» WORKING DATA
• • •
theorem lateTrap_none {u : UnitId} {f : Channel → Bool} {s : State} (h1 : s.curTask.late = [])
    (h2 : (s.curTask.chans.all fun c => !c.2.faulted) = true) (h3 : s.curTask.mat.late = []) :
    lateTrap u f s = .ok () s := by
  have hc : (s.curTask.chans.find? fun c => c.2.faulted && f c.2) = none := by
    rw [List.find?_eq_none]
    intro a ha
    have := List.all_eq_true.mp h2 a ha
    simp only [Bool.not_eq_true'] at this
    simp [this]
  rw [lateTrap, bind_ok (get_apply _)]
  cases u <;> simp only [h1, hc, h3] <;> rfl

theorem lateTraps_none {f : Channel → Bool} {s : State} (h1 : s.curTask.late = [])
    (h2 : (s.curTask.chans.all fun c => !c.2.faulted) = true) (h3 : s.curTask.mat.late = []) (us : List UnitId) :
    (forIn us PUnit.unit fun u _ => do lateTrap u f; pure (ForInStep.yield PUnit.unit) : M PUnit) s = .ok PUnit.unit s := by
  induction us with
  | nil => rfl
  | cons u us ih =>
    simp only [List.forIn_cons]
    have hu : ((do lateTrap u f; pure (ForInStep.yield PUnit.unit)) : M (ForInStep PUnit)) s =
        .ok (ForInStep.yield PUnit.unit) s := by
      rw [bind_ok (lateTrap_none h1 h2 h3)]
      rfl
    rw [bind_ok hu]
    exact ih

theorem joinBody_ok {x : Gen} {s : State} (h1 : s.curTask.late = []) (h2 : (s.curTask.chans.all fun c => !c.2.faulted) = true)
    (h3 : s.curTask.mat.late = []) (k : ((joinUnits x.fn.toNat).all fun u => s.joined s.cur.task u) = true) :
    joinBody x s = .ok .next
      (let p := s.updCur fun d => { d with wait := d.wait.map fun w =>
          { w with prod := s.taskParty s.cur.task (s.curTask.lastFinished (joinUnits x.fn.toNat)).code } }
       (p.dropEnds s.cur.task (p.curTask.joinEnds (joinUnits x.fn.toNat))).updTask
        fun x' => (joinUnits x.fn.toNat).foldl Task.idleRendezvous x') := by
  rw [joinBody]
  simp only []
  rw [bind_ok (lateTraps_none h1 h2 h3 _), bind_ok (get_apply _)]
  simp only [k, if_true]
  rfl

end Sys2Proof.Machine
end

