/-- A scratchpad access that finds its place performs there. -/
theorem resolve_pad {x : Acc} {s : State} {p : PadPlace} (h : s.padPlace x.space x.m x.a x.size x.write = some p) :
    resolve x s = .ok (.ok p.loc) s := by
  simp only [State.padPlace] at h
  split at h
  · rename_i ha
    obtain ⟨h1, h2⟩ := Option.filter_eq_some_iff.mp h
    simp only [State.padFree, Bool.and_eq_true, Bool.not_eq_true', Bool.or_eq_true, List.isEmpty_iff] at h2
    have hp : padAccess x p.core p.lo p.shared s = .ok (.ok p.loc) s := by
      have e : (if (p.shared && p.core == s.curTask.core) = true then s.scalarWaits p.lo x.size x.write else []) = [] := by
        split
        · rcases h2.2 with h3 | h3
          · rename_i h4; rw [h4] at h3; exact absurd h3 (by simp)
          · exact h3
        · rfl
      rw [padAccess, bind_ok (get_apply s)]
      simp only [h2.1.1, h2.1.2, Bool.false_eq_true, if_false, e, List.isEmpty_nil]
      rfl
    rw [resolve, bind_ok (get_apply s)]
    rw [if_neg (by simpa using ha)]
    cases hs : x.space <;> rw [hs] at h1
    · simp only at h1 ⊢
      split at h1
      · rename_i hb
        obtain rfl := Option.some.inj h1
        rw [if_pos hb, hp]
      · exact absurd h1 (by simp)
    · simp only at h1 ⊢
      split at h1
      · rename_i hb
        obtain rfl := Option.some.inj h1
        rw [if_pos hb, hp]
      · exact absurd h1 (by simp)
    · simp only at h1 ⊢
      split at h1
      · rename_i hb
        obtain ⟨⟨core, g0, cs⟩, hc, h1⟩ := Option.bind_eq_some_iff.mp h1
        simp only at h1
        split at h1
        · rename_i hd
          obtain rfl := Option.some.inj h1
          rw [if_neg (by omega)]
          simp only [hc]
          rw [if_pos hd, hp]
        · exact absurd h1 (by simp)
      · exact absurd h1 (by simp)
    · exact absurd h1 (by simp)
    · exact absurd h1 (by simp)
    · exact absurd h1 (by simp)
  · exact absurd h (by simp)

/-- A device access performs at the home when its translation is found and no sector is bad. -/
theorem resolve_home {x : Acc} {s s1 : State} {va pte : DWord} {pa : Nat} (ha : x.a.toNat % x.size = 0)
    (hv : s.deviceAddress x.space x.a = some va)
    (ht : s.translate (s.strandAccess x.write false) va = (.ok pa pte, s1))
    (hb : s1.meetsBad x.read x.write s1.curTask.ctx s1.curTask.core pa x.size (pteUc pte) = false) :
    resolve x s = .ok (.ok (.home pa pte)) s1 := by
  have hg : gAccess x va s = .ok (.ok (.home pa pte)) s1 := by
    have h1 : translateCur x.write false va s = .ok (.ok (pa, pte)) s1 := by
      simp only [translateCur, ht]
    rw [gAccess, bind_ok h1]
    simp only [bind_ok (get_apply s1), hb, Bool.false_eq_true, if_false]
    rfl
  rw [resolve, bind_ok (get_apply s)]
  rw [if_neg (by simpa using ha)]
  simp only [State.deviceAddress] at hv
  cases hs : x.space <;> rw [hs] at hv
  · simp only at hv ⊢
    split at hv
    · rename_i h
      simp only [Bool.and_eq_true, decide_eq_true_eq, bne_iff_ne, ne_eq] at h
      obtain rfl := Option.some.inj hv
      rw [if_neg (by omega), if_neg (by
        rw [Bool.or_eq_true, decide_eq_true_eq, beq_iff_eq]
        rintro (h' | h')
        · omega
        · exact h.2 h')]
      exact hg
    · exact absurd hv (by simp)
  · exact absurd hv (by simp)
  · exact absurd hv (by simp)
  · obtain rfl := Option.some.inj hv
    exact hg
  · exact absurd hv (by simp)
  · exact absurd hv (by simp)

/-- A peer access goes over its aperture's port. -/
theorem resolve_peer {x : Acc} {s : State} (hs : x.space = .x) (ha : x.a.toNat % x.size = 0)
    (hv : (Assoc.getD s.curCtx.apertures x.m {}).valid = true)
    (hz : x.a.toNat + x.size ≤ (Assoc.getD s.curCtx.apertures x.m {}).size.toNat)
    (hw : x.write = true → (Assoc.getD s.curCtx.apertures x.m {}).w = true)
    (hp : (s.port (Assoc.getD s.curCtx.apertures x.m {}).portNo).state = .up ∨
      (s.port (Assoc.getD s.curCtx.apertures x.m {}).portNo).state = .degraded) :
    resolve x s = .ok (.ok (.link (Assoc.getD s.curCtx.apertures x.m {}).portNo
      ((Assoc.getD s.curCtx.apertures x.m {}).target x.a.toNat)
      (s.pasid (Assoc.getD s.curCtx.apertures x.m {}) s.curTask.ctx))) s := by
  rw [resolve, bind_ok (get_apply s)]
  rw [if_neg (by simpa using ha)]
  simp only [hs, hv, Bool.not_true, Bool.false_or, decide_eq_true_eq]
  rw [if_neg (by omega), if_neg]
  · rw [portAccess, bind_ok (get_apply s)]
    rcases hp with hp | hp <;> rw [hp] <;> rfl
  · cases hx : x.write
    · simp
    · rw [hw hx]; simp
• • •
» TO DO
Among the entries above, find the line with "simp only [Bool.not_eq_true'] at this" and the line with "s.curTask.mat.late = []) (us"; give again exactly these two lines and all lines between them.

» EXERCISE ANSWER
    simp only [Bool.not_eq_true'] at this
    simp [this]
  rw [lateTrap, bind_ok (get_apply _)]
  cases u <;> simp only [h1, hc, h3] <;> rfl

theorem lateTraps_none {f : Channel → Bool} {s : State} (h1 : s.curTask.late = [])
    (h2 : (s.curTask.chans.all fun c => !c.2.faulted) = true) (h3 : s.curTask.mat.late = []) (us : List UnitId) :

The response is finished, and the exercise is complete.